FIG. 1 is a schematic configuration diagram of the present invention, FIG. 2 is a bottom sectional view and partial front view of the display unit used in the present invention, FIG. 3 is a timing diagram of the display device in FIG. 1, and FIG. FIG. 3 is a characteristic diagram of a filter used in the invention. 101: Display section, 102: Neutral polarizing plate, 103
:Liquid crystal cell, 104.105: Color polarizing plate Patent applicant: Futaba Electronics Co., Ltd.

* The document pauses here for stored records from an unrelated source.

-- ==== Sys2Proof/Tests/Slice0.lean ====
section
/-! SUPPORT. The model's own tests. Every expected value is the spec's: a table of 30_encoding.md, a worked example, a vector of
95_test_vectors.md (cited by its id), or arithmetic by hand from a rule. The last part holds, for every statement with
hypotheses, states and operands that meet them. -/

namespace Sys2Proof.Tests

open Sys2Proof Sys2Proof.Machine

-- One theorem at a time: side by side, hundreds of waiting kernel checks would each hold a thread.
set_option Elab.async false

/-! ## Well-formedness: an ill-formed term for each check -/

theorem test_wf_refuses_legal_word_as_illegal : (Instr.illegalCmd 0x00000101#32).wellFormed = false := by decide

theorem test_wf_admits_illegal_word : (Instr.illegalCmd 0x00000102#32).wellFormed = true := by decide

theorem test_wf_refuses_three_fields : (Instr.dynClLens [0#3, 0#3, 0#3]).wellFormed = false := by decide

theorem test_wf_refuses_twenty_fields : (Instr.dynClLens (List.replicate 20 0#3)).wellFormed = false := by decide

theorem test_wf_refuses_fixed_code_ranges :
    [Instr.fixedLl0To143 0x2F#8, .fixedLl0To143 0xC0#8, .fixedLl144To255 0x18F#9, .fixedLl256To279 0x18#7,
      .fixedLl280To287 0xBF#8, .fixedLl280To287 0xC8#8].map Instr.wellFormed = List.replicate 6 false := by
  decide

theorem test_wf_refuses_legal_filter_byte : (Instr.filterIllegal 4#8).wellFormed = false := by decide

/-! ## Decoding: words written out from the tables -/

/-- R87, and A3 to A7. -/
theorem test_decode_command_words :
    [0x00000000#32, 0x00000001#32, 0x00000101#32, 0x00000002#32, 0x00000003#32, 0x00000004#32, 0x00000005#32,
      0x00000006#32, 0x00000102#32, 0x00010001#32, 0x00000201#32, 0x000000FF#32].map decodeCommand =
      [.nop, .crc32, .crc32Cont, .crcCheck, .defilter, .inflate, .modexp, .illegalCmd 0x00000006#32,
        .illegalCmd 0x00000102#32, .illegalCmd 0x00010001#32, .illegalCmd 0x00000201#32, .illegalCmd 0x000000FF#32] := by
  decide

/-- R92: `78 9C` bit by bit, least significant first: `0001` CM = 8, `1110` CINFO = 7, `00111` FCHECK = 28, `0` FDICT,
`01` FLEVEL = 2. -/
theorem test_decode_zlib_header :
    decode .zlibHeader [false, false, false, true, true, true, true, false,
      false, false, true, true, true, false, false, true] = .ok (.zlibHeader 7#4 2#2 false 28#5, []) := by
  decide

/-- J5: `CM = 9`. -/
theorem test_decode_refuses_other_method : decode .zlibHeader (streamBits [0x79#8, 0x1A#8]) = .error .notDeflate := by decide

/-- R94: BFINAL, then BTYPE in stream order. -/
theorem test_decode_block_headers :
    [[true, false, false], [false, true, false], [true, false, true], [false, true, true]].map
        (fun bs => decoded (decode .blockHeader bs)) =
      [some (.blockStored true), some (.blockFixed false), some (.blockDynamic true), some (.blockReserved false)] := by
  decide

/-- R95: `03 00 FC FF`. -/
theorem test_decode_stored_body :
    decode .storedBody (streamBits [0x03#8, 0x00#8, 0xFC#8, 0xFF#8]) = .ok (.storedLen 3#16 0xFFFC#16, []) := by
  decide

/-- The counts of I10: `00000` HLIT = 0, `00000` HDIST = 0, `0111` HCLEN = 14; and I11's HLIT = 1. -/
theorem test_decode_counts :
    [[false, false, false, false, false, false, false, false, false, false, false, true, true, true],
      [true, false, false, false, false, false, false, false, false, false, false, true, true, true]].map
        (fun bs => decoded (decode .dynCounts bs)) =
      [some (.dynCounts 0#5 0#5 14#4), some (.dynCounts 1#5 0#5 14#4)] := by
  decide

/-- R102: four fields of three bits, `000 000 100 010`, as I10 begins. -/
theorem test_decode_code_length_code :
    decode (.dynClLens 4) [false, false, false, false, false, false, true, false, false, false, true, false]
      = .ok (.dynClLens [0#3, 0#3, 1#3, 2#3], []) := by
  decide

/-- R103: a length; symbol 16 with field 3; symbol 17 with field 5; symbol 18 with field 86, I10's `0110101`. -/
theorem test_decode_code_length_symbols :
    ([(15, []), (16, [true, true]), (17, [true, false, true]), (18, [false, true, true, false, true, false, true])]
        : List (Nat × Bits)).map (fun p => decoded (decodeClSymbol p.1 p.2)) =
      [some (.clLen0To15 15#4), some (.clRepeatPrev 3#2), some (.clZeros3To10 5#3), some (.clZeros11To138 86#7)] := by
  decide

/-- R97: the first and last code of each row; `10010001` is I5's literal 0x61. -/
theorem test_decode_fixed_literal_length_codes :
    [[false, false, true, true, false, false, false, false], [true, false, true, true, true, true, true, true],
      [true, false, false, true, false, false, false, true],
      [true, true, false, false, true, false, false, false, false], [true, true, true, true, true, true, true, true, true],
      [false, false, false, false, false, false, false], [false, false, true, false, true, true, true],
      [true, true, false, false, false, false, false, false], [true, true, false, false, false, true, true, true]].map
        (fun bs => decoded (decode .fixedLitLen bs)) =
      [some (.fixedLl0To143 0x30#8), some (.fixedLl0To143 0xBF#8), some (.fixedLl0To143 0x91#8),
        some (.fixedLl144To255 0x190#9), some (.fixedLl144To255 0x1FF#9), some (.fixedLl256To279 0x00#7),
        some (.fixedLl256To279 0x17#7), some (.fixedLl280To287 0xC0#8), some (.fixedLl280To287 0xC7#8)] := by
  decide

/-- R98: `11110` is symbol 30's code (J17). -/
theorem test_decode_fixed_distance_code :
    decode .fixedDist [true, true, true, true, false] = .ok (.fixedDist0To31 30#5, []) := by
  decide

/-- R99. -/
theorem test_decode_literals_and_end :
    [0, 0x61, 255, 256, 286, 287].map (fun n => decoded (decodeLitLenSymbol n [])) =
      [some (.literal 0x00#8), some (.literal 0x61#8), some (.literal 0xFF#8), some .endOfBlock,
        some (.ll286To287 false), some (.ll286To287 true)] := by
  decide

/-- R100: symbols 257 to 285, each with its extra field written first bit first. -/
theorem test_decode_length_symbols :
    ([
      (257, []), (258, []), (259, []), (260, []), (261, []), (262, []), (263, []), (264, []), (265, [true]),
      (266, [true]), (267, [true]), (268, [true]), (269, [true, true]), (270, [true, true]), (271, [true, true]),
      (272, [true, true]), (273, [true, false, true]), (274, [true, false, true]), (275, [true, false, true]),
      (276, [true, false, true]), (277, [true, false, false, true]), (278, [true, false, false, true]),
      (279, [true, false, false, true]), (280, [true, false, false, true]), (281, [true, false, false, false, true]),
      (282, [true, false, false, false, true]), (283, [true, false, false, false, true]),
      (284, [true, false, false, false, true]), (285, [])] : List (Nat × Bits)).map
        (fun p => decoded (decodeLitLenSymbol p.1 p.2)) =
      ([
        .len257, .len258, .len259, .len260, .len261, .len262, .len263, .len264, .len265 1#1, .len266 1#1,
        .len267 1#1, .len268 1#1, .len269 3#2, .len270 3#2, .len271 3#2, .len272 3#2, .len273 5#3, .len274 5#3,
        .len275 5#3, .len276 5#3, .len277 9#4, .len278 9#4, .len279 9#4, .len280 9#4, .len281 17#5, .len282 17#5,
        .len283 17#5, .len284 17#5, .len285] : List Instr).map some := by
  decide

/-- R101: symbols 0 to 15. -/
theorem test_decode_distance_symbols_low :
    ([
      (0, []), (1, []), (2, []), (3, []), (4, [true]), (5, [true]), (6, [true, true]), (7, [true, true]),
      (8, [true, false, true]), (9, [true, false, true]), (10, [true, false, false, true]),
      (11, [true, false, false, true]), (12, [true, false, false, false, true]),
      (13, [true, false, false, false, true]), (14, [true, false, false, false, false, true]),
      (15, [true, false, false, false, false, true])] : List (Nat × Bits)).map
        (fun p => decoded (decodeDistSymbol p.1 p.2)) =
      ([
        .dist0, .dist1, .dist2, .dist3, .dist4 1#1, .dist5 1#1, .dist6 3#2, .dist7 3#2, .dist8 5#3, .dist9 5#3,
        .dist10 9#4, .dist11 9#4, .dist12 17#5, .dist13 17#5, .dist14 33#6, .dist15 33#6] : List Instr).map some := by
  decide

/-- R101: symbols 16 to 29. -/
theorem test_decode_distance_symbols_high :
    ([
      (16, [true, false, false, false, false, false, true]), (17, [true, false, false, false, false, false, true]),
      (18, [true, false, false, false, false, false, false, true]),
      (19, [true, false, false, false, false, false, false, true]),
      (20, [true, false, false, false, false, false, false, false, true]),
      (21, [true, false, false, false, false, false, false, false, true]),
      (22, [true, false, false, false, false, false, false, false, false, true]),
      (23, [true, false, false, false, false, false, false, false, false, true]),
      (24, [true, false, false, false, false, false, false, false, false, false, true]),
      (25, [true, false, false, false, false, false, false, false, false, false, true]),
      (26, [true, false, false, false, false, false, false, false, false, false, false, true]),
      (27, [true, false, false, false, false, false, false, false, false, false, false, true]),
      (28, [true, false, false, false, false, false, false, false, false, false, false, false, true]),
      (29, [true, false, false, false, false, false, false, false, false, false, false, false, true])] : List (Nat × Bits)).map
        (fun p => decoded (decodeDistSymbol p.1 p.2)) =
      ([
        .dist16 65#7, .dist17 65#7, .dist18 129#8, .dist19 129#8, .dist20 257#9, .dist21 257#9, .dist22 513#10,
        .dist23 513#10, .dist24 1025#11, .dist25 1025#11, .dist26 2049#12, .dist27 2049#12, .dist28 4097#13,
        .dist29 4097#13] : List Instr).map some := by
  decide

/-- R101: symbols 30 and 31. -/
theorem test_decode_distance_symbols_without_meaning :
    [30, 31].map (fun d => decoded (decodeDistSymbol d [])) = [some (.dist30To31 false), some (.dist30To31 true)] := by
  decide

/-- The trailer of I1, big-endian. -/
theorem test_decode_trailer :
    decode .zlibTrailer (streamBits [0x02#8, 0x4D#8, 0x01#8, 0x27#8]) = .ok (.zlibTrailer 0x024D0127#32, []) := by
  decide

/-- R110. -/
theorem test_decode_filter_bytes :
    [0#8, 1#8, 2#8, 3#8, 4#8, 5#8, 255#8].map decodeFilterByte =
      [.filterNone, .filterSub, .filterUp, .filterAverage, .filterPaeth, .filterIllegal 5#8, .filterIllegal 255#8] := by
  decide

/-! ## Functions -/

/-- C7, C8 and C2. -/
theorem test_crc_values :
    crcUpdate 0#32 [0x31#8, 0x32#8, 0x33#8, 0x34#8, 0x35#8, 0x36#8, 0x37#8, 0x38#8, 0x39#8] = 0xCBF43926#32
      ∧ crcUpdate 0#32 [0xFF#8, 0xFF#8, 0xFF#8, 0xFF#8] = 0xFFFFFFFF#32 ∧ crcUpdate 0#32 [0#8] = 0xD202EF8D#32 := by
  decide +kernel

/-- The check values of 95_test_vectors.md section 2.3: `61` and "Wikipedia". -/
theorem test_adler_values :
    adler32 [0x61#8] = 0x00620062
      ∧ adler32 [0x57#8, 0x69#8, 0x6B#8, 0x69#8, 0x70#8, 0x65#8, 0x64#8, 0x69#8, 0x61#8] = 0x11E60398 := by
  decide +kernel

/-- F1, and R160's `a = 0, b = 0, c = 255`. -/
theorem test_paeth_values : paethPredictor 10 20 5 = 20 ∧ paethPredictor 0 0 255 = 0 := by decide

/-- R160: Average does not wrap inside. -/
theorem test_average_does_not_wrap : predictor .average 255#8 255#8 0#8 = 255 := by decide

/-- R228's example, and R225's `0^0`. -/
theorem test_modexp_values : modexp 65 17 3233 = 2790 ∧ modexp 2790 2753 3233 = 65 ∧ modexp 0 0 7 = 1 := by decide +kernel

/-- I10's code-length code: `0` for 18, `10` for 0, `11` for 1. -/
theorem test_canonical_codes :
    (buildCodes (clLengths [0, 0, 1, 2, 0, 0, 0, 0, 0, 0, 0, 0, 0, 0, 0, 0, 0, 2])).codes
      = [2, 3, 0, 0, 0, 0, 0, 0, 0, 0, 0, 0, 0, 0, 0, 0, 0, 0, 0] := by
  decide +kernel

/-! ## One step of each kind -/

/-- What a result shows of its next state. -/
def sees {α : Type} (r : Result) (f : State → α) : Option α :=
  match r with
  | .next t => some (f t)
  | _ => none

Figure 1 Figure 2 (a)

Claims (2)

[Claims] (1) It has a first light emitting part that emits light with a luminance of a predetermined value or more in a specific wavelength range that includes light components of first and second wavelengths, and a second light emitting part that emits light that includes light components of a third wavelength. a fluorescent display section, an optical rotation section that transmits light from the fluorescent display section, and a neutral polarizing plate disposed across the optical rotation section;
a first color polarizing plate that transmits the light of the first and third wavelengths; a second color polarizing plate that transmits the light of the second and third wavelengths; and the first and second light emitting parts according to the display signal. A color display device comprising: a display drive unit that drives the optical rotation unit in parallel; and a control unit that changes the optical rotation characteristics of the optical rotation unit in synchronization with the drive. (2) A patent characterized in that the first light emitting part is formed of a ZnO:Zn phosphor, and the second light emitting part is formed of a (Zn, Cd)S:Ag, Cl or V_2O_2S:Eu phosphor. A color display device according to claim 1.